theorem State.bondLineAdvance_within (s : State) : s.Within [.map, .bnd] (s.bondLineAdvance) := by
  unfold State.bondLineAdvance
  repeat' first
    | with_reducible apply State.Within.refl
    | with_reducible apply State.Within.step ?_ (State.endStop_within ..) (by simp)
    | with_reducible apply State.Within.step ?_ (State.evalBonds_within ..) (by simp)

theorem State.bondWebAdvance_within (s : State) (k : WebId) : s.Within [.map, .bnd] (s.bondWebAdvance k) := by
  unfold State.bondWebAdvance
  repeat' first
    | with_reducible apply State.Within.refl
    | with_reducible apply State.Within.step ?_ (State.evalGlue_within ..) (by simp)

theorem State.countZeroSpeed_within (s : State) : s.Within [.bnd] (s.countZeroSpeed) := by
  unfold State.countZeroSpeed
  extract_lets s1
  repeat' first
    | with_reducible apply State.Within.refl
    | (with_reducible apply State.Within.ite) <;> intro _
    | with_reducible apply State.Within.step ?_ (State.bnd_within ..) (by simp)

theorem State.evalSplice_within (s : State) : s.Within [.lsv] (s.evalSplice) := by
  unfold State.evalSplice
  repeat' first
    | with_reducible apply State.Within.refl
    | with_reducible apply State.Within.step ?_ (State.setEntry_within ..) (by simp)

theorem State.enterSplice_within (s : State) (i : SpliceId) (p : SplicePhase) : s.Within [.spc, .lsv] (s.enterSplice i p) := by
  unfold State.enterSplice
  repeat' first
    | with_reducible apply State.Within.refl
    | with_reducible apply State.Within.step ?_ (State.evalSplice_within ..) (by simp)
    | with_reducible apply State.Within.step ?_ (State.onSplice_within ..) (by simp)

theorem State.armChannel_within (s : State) (i : SpliceId) : s.Within [.lcu] (s.armChannel i) := by
  unfold State.armChannel
  repeat' first
    | with_reducible apply State.Within.refl
    | (with_reducible apply State.Within.ite) <;> intro _
    | with_reducible apply State.Within.step ?_ (State.onJoint_within ..) (by simp)

theorem State.disarmChannel_within (s : State) (i : SpliceId) : s.Within [.lcu] (s.disarmChannel i) := by
  unfold State.disarmChannel
  repeat' first
    | with_reducible apply State.Within.refl
    | with_reducible apply State.Within.step ?_ (State.onJoint_within ..) (by simp)

theorem State.fire_within (s : State) (i : SpliceId) : s.Within [.lcu, .spc, .lsv] (s.fire i) := by
  unfold State.fire
  extract_lets c s1
  repeat' first
    | with_reducible apply State.Within.refl
    | with_reducible apply State.Within.step ?_ (State.armChannel_within ..) (by simp)
    | with_reducible apply State.Within.step ?_ (State.enterSplice_within ..) (by simp)
    | with_reducible apply State.Within.step ?_ (State.onSplice_within ..) (by simp)
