-- ==== Sys2Proof/Tests/Slice0.lean ====
section
/-! SUPPORT. Tests: the ill-formed terms that `Instr.wf` refuses, and, for each statement with hypotheses, states and operands that meet
them, clause by clause, at the boundary values of their ranges. -/

open Sys2Proof Sys2Proof.Machine

namespace Sys2Proof.Tests

/- One theorem at a time: each waits for the kernel, and a thread for each would take the memory of a stack. -/
set_option Elab.async false

/-! ### Well-formedness -/

theorem test_wf_tag_too_big : (Instr.commit 65535).wf = true ∧ (Instr.commit 65536).wf = false := by decide

theorem test_wf_field_too_big : (Instr.setRamp 1 255 1 5).wf = true ∧ (Instr.setRamp 1 256 1 5).wf = false := by decide

theorem test_wf_list_too_long :
    (Instr.addOrder 1 ⟨1, 0, [0, 100], List.replicate 256 5, [⟨500, 1, 1, 10⟩], 0⟩).wf = false := by decide +kernel

theorem test_wf_payload_too_long :
    (Instr.ping 1 (List.replicate 240 0#8)).wf = true ∧ (Instr.ping 1 (List.replicate 241 0#8)).wf = false := by decide +kernel

theorem test_wf_unknown_command :
    (Instr.unknownCommand 65535 0x00).wf = true ∧ (Instr.unknownCommand 65536 0x00).wf = false ∧
      (Instr.unknownCommand 1 256).wf = false ∧ (Instr.unknownCommand 1 0x0B).wf = false := by decide

/-! ### States -/

def atLine (l : LineState) (s : State) : State := { s with lsv := { s.lsv with line := l } }

def built (w : Nat) (s : State) : State := { s with lcu := { s.lcu with walls := some w, width := 2500 } }

def laidOut (s : State) : State := { s with lcu := { s.lcu with geometry := ⟨50000, 70000, 80000, 90000, 100000⟩ } }

def counted (i : CounterId) (f : Counter → Counter) (s : State) : State := s.onCounter i f

def spliced (i : SpliceId) (f : SpliceStation → SpliceStation) (s : State) : State :=
  { s with spc := { s.spc with stations := modifyAt s.spc.stations i f } }

def zoned (n : ZoneId) (f : Zone → Zone) (s : State) : State := { s with bnd := { s.bnd with zones := modifyAt s.bnd.zones n f } }

def glued (k : GlueId) (f : GlueStation → GlueStation) (s : State) : State :=
  { s with bnd := { s.bnd with glues := modifyAt s.bnd.glues k f } }

def driven (o : OutputId) (f : Output → Output) (s : State) : State :=
  { s with dst := { s.dst with outputs := modifyAt s.dst.outputs o f } }

def wired (i : InputId) (f : FaultInput → FaultInput) (s : State) : State :=
  { s with dst := { s.dst with inputs := modifyAt s.dst.inputs i f } }

def slitted (i : SlitId) (f : SlitStation → SlitStation) (s : State) : State :=
  { s with dec := { s.dec with stations := modifyAt s.dec.stations i f } }

def laned (j : LaneId) (f : CutLane → CutLane) (s : State) : State := { s with dec := { s.dec with lanes := modifyAt s.dec.lanes j f } }

def stacked (j : StackerId) (f : Stacker → Stacker) (s : State) : State :=
  { s with stk := { s.stk with stackers := modifyAt s.stk.stackers j f } }

def booked (os : List Order) (s : State) : State := { s with obk := { s.obk with orders := os } }

def marked (ms : List Mark) (s : State) : State := { s with map := { s.map with marks := ms } }

def linked (f : Lnk → Lnk) (s : State) : State := { s with lnk := f s.lnk }

def theReel : Reel := { tag := 7, paper := 1, loadLength := 100, remaining := 1000000, lowReported := false }

def theSplice : SpliceSettings :=
  { path := 100000, arm := 1000000, reserve := 200000, matchLimit := 10, window := 50000, speed := 100, edge := .rising, reelLow := 0 }

def theZone : ZoneSettings := { dIn := 0, dOut := 10000, output := 4, channel := 1, band := 50, gain := 10 }

def theGlue : GlueSettings :=
  { outA := 0, outB := 1, channel := 1, rollRun := 1, tolerance := 10, moveLimit := 20, stopMode := .brake, interval := 60, turn := 5
    parkGap := 1000 }

def theOrder (p : OrderPhase) : Order :=
  { enteredOrder ⟨5, 0, [0, 1000], [], [], 3⟩ ⟨1000, 1, 10, 10⟩ none with phase := p, setup := .ready, station := some 0 }

def theSpec : OrderSpec := ⟨9, 3, [0, 1000], [], [⟨1000, 1, 10, 10⟩], 3⟩

def theGrade : Grade :=
  { walls := 1, flute := 0, setpoint := 1700, feedForward := 50, lowHeat := 50, limit := 200, gaps := #v[100, 0, 0, 120] }

def graded (s : State) : State := { s with bnd := { s.bnd with grades := modifyAt s.bnd.grades 3 fun _ => some theGrade } }

def replies (n : Nat) : List Frame := List.replicate n { tag := 1, code := 1, payload := [] }

/-! ### The machine as a whole -/

theorem test_met_StepNeverStops : State.reset.pending = [] := rfl

/-- PowerOnStarts, LengthInputs, KeepWet and the other statements that ask only a part not held in reset, or one that serves. -/
theorem test_met_serving : State.reset.held = false ∧ State.reset.serves := by unfold State.serves; decide

theorem test_met_CommandsWait :
    let s := { State.reset with held := true }
    let t := linked (fun l => { l with replyQueue := replies 4 }) State.reset
    (s.held = true ∧ (Instr.commit 1).layout.isSome = true ∧ Instr.speedSample ≠ .powerOn ∧ Instr.speedSample ≠ .resetLineAssert ∧
      Instr.speedSample ≠ .resetLine) ∧ t.held = false ∧ Config.linkCapacity ≤ t.lnk.replyQueue.length := by decide +kernel

/-! ### The Length Counting Unit -/

theorem test_met_EncoderTransitions :
    let s := State.reset
    let k (t : State) : Counter := t.counter 0
    let debt := counted 0 (fun c => { c with debt := 1 }) s
    let fine := counted 0 (fun c => { c with scale := 20000 }) s
    ¬s.counts 1 ∧ s.counts 0 ∧ debt.counts 0 ∧ fine.counts 0 ∧ (k s).refPhase = ⟨false, false⟩ ∧
      ((k s).refPhase, (⟨true, false⟩ : Phase)) ∈ forwardPairs ∧ 0 < (k debt).debt ∧
      (k fine).debt = 0 ∧ ((k fine).c + 1) * 10000 / (k fine).scale = (k fine).pos ∧ (k fine).pos < 2 ^ 44 ∧
      ((⟨false, true⟩ : Phase), (k s).refPhase) ∈ forwardPairs ∧ ¬(2 * (k s).debt ≤ (k s).scale ∧ (k s).scale < 2 * ((k s).debt + 1)) ∧
      (⟨true, true⟩ : Phase).a ≠ (k s).refPhase.a ∧ (⟨true, true⟩ : Phase).b ≠ (k s).refPhase.b ∧ (k s).tally ≠ 3 := by
  unfold State.counts; decide +kernel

- - -

EXERCISE BRIEF
Check each line of the records for "unknownCommand" and copy the ones that contain it.

FINISHED EXERCISE
    (Instr.unknownCommand 65535 0x00).wf = true ∧ (Instr.unknownCommand 65536 0x00).wf = false ∧
      (Instr.unknownCommand 1 256).wf = false ∧ (Instr.unknownCommand 1 0x0B).wf = false := by decide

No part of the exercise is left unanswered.